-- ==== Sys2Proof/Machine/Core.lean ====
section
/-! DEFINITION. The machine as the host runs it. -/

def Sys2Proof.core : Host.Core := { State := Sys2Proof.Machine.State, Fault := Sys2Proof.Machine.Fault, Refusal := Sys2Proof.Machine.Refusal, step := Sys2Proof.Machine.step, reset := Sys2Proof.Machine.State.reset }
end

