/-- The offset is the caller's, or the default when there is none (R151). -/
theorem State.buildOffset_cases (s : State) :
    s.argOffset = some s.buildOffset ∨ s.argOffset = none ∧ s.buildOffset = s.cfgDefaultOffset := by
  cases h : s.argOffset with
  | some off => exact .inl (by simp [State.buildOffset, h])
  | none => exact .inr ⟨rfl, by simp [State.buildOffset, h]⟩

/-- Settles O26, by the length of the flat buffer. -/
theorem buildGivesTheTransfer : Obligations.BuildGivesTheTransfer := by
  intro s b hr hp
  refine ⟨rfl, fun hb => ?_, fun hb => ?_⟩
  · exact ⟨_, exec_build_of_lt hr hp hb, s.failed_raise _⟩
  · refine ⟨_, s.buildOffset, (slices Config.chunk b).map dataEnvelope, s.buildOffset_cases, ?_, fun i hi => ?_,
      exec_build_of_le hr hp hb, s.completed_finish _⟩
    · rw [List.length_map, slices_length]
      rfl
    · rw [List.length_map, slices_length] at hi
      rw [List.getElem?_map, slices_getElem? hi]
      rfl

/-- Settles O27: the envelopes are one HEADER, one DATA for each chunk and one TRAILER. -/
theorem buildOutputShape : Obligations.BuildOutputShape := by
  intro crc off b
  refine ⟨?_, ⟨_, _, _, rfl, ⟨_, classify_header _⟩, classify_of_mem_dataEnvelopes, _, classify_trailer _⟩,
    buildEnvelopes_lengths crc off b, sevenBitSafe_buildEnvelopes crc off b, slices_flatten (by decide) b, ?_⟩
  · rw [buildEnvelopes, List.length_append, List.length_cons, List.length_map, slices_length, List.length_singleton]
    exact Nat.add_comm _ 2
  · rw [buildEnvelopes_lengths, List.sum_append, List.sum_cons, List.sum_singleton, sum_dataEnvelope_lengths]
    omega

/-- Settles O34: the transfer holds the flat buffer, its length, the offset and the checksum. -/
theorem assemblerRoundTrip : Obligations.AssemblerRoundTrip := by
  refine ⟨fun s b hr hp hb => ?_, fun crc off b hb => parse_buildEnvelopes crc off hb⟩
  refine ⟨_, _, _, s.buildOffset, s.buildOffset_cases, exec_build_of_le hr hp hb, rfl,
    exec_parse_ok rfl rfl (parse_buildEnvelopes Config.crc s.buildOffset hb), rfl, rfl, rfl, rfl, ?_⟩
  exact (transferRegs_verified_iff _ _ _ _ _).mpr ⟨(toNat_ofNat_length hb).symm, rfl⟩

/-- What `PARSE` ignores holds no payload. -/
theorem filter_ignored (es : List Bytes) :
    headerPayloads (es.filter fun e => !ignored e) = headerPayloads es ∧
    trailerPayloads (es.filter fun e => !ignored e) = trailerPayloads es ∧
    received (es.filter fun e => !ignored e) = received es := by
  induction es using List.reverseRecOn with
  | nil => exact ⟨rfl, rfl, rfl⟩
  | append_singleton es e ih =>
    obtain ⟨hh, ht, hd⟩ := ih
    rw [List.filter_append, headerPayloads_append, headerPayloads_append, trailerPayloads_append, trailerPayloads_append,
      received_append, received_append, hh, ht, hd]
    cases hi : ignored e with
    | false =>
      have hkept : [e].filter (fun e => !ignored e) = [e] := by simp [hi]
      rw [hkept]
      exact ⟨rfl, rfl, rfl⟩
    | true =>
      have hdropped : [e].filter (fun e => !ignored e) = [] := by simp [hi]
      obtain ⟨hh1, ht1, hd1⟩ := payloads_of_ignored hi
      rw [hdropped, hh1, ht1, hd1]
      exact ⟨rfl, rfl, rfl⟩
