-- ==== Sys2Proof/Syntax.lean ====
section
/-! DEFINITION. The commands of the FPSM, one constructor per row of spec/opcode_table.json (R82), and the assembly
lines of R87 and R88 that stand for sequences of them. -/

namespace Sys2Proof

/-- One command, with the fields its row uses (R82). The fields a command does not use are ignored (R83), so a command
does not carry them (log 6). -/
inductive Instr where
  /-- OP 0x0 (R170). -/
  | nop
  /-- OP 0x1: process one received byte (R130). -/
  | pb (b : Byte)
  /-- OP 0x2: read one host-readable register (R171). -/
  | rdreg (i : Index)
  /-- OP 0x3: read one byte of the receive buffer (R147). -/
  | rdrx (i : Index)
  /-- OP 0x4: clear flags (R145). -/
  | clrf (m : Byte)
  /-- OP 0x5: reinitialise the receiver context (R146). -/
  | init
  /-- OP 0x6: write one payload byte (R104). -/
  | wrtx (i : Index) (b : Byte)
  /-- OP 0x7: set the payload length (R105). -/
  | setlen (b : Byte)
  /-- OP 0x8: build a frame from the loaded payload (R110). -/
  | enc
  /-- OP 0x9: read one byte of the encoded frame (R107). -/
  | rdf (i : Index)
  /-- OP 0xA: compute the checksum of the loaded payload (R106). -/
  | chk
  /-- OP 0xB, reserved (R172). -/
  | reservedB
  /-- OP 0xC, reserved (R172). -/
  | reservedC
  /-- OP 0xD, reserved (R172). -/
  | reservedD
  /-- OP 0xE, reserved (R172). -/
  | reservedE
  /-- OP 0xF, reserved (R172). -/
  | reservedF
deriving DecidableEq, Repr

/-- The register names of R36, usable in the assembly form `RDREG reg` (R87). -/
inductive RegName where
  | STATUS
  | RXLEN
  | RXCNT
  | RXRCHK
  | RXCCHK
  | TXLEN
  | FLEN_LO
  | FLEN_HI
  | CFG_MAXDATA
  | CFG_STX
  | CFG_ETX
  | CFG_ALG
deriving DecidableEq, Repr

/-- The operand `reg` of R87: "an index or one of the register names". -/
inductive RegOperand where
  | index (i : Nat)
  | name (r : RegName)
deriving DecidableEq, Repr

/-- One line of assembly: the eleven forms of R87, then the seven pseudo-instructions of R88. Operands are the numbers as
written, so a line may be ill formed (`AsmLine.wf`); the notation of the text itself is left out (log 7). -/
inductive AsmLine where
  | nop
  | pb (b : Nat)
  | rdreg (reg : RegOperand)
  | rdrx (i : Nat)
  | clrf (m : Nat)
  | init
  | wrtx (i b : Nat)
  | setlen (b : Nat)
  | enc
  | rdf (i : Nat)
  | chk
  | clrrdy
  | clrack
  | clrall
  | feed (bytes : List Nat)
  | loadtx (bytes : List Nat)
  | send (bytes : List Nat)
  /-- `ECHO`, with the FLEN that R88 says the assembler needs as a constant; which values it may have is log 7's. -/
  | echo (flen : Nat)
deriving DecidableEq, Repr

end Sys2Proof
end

...

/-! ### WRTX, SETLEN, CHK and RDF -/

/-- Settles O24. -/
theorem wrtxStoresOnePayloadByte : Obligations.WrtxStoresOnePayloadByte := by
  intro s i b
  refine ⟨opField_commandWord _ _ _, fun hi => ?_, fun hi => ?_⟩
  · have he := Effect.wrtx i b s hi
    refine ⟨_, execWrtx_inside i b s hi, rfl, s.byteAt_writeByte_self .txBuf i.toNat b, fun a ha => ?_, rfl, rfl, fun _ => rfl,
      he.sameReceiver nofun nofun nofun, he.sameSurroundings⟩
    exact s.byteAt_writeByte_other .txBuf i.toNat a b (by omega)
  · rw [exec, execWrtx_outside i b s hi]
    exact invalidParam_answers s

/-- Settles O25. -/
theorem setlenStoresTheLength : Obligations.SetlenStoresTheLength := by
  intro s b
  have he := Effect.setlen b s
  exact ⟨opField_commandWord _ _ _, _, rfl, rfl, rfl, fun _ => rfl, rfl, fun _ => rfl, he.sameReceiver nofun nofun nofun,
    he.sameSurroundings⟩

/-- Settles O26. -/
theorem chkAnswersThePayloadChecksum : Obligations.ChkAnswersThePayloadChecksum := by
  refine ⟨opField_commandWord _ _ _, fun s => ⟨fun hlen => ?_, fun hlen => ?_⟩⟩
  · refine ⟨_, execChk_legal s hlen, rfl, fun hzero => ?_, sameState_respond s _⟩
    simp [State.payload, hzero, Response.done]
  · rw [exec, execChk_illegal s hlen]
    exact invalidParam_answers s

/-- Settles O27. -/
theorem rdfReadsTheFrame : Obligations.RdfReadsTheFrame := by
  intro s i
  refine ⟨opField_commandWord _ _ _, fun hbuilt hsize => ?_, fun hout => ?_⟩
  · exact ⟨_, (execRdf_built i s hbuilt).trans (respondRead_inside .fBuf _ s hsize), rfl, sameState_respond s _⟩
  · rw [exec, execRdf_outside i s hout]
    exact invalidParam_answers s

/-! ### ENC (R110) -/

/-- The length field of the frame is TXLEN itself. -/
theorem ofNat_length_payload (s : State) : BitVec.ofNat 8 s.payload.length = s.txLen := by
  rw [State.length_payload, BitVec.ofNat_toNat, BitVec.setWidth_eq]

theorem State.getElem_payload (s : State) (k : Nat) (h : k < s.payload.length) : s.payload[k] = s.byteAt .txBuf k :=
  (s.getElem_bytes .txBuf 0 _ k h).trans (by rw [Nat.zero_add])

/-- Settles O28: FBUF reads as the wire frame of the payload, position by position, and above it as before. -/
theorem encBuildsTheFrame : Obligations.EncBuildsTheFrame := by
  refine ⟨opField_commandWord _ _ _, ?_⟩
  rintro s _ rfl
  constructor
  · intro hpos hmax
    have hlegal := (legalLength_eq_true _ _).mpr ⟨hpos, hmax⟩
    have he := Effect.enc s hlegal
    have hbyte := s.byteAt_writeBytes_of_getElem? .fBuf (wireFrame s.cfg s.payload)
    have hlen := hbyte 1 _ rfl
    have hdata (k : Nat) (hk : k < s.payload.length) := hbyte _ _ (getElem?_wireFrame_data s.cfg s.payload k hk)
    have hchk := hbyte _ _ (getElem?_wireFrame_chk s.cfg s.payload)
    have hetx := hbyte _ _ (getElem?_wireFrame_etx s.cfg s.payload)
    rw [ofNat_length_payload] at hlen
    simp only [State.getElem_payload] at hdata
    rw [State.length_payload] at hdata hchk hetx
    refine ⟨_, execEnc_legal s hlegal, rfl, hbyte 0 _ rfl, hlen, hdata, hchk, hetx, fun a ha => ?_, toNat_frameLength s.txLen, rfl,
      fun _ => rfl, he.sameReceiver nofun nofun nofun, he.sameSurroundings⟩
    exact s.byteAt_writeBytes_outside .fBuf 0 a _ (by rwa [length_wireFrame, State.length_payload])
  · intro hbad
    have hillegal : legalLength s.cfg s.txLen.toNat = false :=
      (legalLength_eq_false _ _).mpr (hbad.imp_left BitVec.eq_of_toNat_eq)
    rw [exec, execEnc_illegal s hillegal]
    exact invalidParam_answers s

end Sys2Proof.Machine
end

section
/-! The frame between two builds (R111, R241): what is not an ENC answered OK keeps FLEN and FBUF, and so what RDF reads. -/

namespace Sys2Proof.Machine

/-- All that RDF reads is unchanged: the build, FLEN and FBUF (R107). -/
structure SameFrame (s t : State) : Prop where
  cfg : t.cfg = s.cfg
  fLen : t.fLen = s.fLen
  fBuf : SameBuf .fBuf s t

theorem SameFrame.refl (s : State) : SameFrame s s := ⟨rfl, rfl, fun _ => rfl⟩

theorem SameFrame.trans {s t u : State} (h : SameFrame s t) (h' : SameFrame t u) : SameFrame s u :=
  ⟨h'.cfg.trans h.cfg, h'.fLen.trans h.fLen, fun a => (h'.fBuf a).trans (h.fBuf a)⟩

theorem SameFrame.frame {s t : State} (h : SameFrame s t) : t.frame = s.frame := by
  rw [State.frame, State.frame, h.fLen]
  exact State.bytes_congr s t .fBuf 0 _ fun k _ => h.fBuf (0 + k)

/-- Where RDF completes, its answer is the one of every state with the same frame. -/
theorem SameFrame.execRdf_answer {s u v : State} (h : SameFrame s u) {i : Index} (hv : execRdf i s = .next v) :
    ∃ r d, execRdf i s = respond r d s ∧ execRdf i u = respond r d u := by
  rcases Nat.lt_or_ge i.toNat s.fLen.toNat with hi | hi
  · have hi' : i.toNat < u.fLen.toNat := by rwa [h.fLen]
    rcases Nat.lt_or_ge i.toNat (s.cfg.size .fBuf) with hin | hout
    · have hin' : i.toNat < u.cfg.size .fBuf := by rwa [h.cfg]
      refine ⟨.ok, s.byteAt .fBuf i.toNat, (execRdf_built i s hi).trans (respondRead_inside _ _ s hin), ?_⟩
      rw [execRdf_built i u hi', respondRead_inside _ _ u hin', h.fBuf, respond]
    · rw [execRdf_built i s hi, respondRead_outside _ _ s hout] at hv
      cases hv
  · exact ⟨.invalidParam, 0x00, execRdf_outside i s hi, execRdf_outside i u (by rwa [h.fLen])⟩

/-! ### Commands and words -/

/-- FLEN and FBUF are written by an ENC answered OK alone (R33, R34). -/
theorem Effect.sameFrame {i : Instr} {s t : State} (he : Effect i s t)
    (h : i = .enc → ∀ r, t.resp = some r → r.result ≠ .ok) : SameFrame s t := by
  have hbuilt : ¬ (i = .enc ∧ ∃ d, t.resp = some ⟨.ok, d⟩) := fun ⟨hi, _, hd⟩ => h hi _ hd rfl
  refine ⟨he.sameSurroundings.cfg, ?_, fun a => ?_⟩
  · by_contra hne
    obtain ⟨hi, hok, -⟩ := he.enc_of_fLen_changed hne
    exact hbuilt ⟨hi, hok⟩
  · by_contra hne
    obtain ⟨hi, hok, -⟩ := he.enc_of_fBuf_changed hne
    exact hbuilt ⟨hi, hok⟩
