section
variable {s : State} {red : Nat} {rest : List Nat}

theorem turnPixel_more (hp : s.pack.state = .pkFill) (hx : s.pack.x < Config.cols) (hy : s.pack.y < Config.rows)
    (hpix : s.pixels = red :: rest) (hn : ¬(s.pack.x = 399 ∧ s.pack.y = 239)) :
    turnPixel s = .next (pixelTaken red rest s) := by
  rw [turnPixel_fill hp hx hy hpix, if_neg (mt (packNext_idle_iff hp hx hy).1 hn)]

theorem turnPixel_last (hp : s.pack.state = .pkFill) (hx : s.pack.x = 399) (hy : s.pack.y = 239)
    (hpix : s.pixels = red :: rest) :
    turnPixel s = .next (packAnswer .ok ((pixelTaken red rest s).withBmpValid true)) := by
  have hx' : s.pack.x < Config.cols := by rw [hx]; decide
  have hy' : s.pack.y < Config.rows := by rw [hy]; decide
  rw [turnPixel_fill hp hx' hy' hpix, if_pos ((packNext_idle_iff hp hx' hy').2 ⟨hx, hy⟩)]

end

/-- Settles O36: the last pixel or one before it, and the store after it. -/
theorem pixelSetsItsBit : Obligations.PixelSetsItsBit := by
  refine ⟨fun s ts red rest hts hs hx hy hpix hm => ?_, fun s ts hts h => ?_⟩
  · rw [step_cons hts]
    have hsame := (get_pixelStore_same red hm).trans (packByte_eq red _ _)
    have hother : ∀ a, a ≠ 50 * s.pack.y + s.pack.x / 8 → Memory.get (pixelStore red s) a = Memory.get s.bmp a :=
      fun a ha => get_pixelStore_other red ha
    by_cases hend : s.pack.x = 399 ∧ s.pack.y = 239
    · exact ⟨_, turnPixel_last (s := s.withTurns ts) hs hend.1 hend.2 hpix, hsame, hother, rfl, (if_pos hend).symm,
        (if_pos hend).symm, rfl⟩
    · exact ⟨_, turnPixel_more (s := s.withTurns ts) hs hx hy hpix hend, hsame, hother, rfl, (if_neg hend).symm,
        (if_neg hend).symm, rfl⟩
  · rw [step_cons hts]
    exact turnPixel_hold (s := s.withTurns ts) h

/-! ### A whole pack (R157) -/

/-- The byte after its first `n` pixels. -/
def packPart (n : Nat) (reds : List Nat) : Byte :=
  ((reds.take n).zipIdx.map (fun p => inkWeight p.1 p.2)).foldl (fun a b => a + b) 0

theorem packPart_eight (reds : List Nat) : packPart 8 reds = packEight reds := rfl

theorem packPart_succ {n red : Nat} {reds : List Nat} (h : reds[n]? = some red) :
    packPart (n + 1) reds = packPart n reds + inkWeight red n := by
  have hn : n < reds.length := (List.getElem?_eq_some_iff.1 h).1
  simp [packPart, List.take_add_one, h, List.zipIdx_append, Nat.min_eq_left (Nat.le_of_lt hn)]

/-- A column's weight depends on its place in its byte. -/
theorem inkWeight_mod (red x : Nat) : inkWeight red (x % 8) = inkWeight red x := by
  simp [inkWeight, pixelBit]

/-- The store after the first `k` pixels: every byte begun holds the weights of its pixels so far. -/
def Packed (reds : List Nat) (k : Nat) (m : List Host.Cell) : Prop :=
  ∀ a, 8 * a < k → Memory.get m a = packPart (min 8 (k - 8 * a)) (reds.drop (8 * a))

### AIM OF THE TASK
Lines with the word "itself" in them are the answer; report each one from the data.

### SOLVED EXERCISE
written, so a line may be ill formed (`AsmLine.wf`); the notation of the text itself is left out (log 7). -/
/-- The length field of the frame is TXLEN itself. -/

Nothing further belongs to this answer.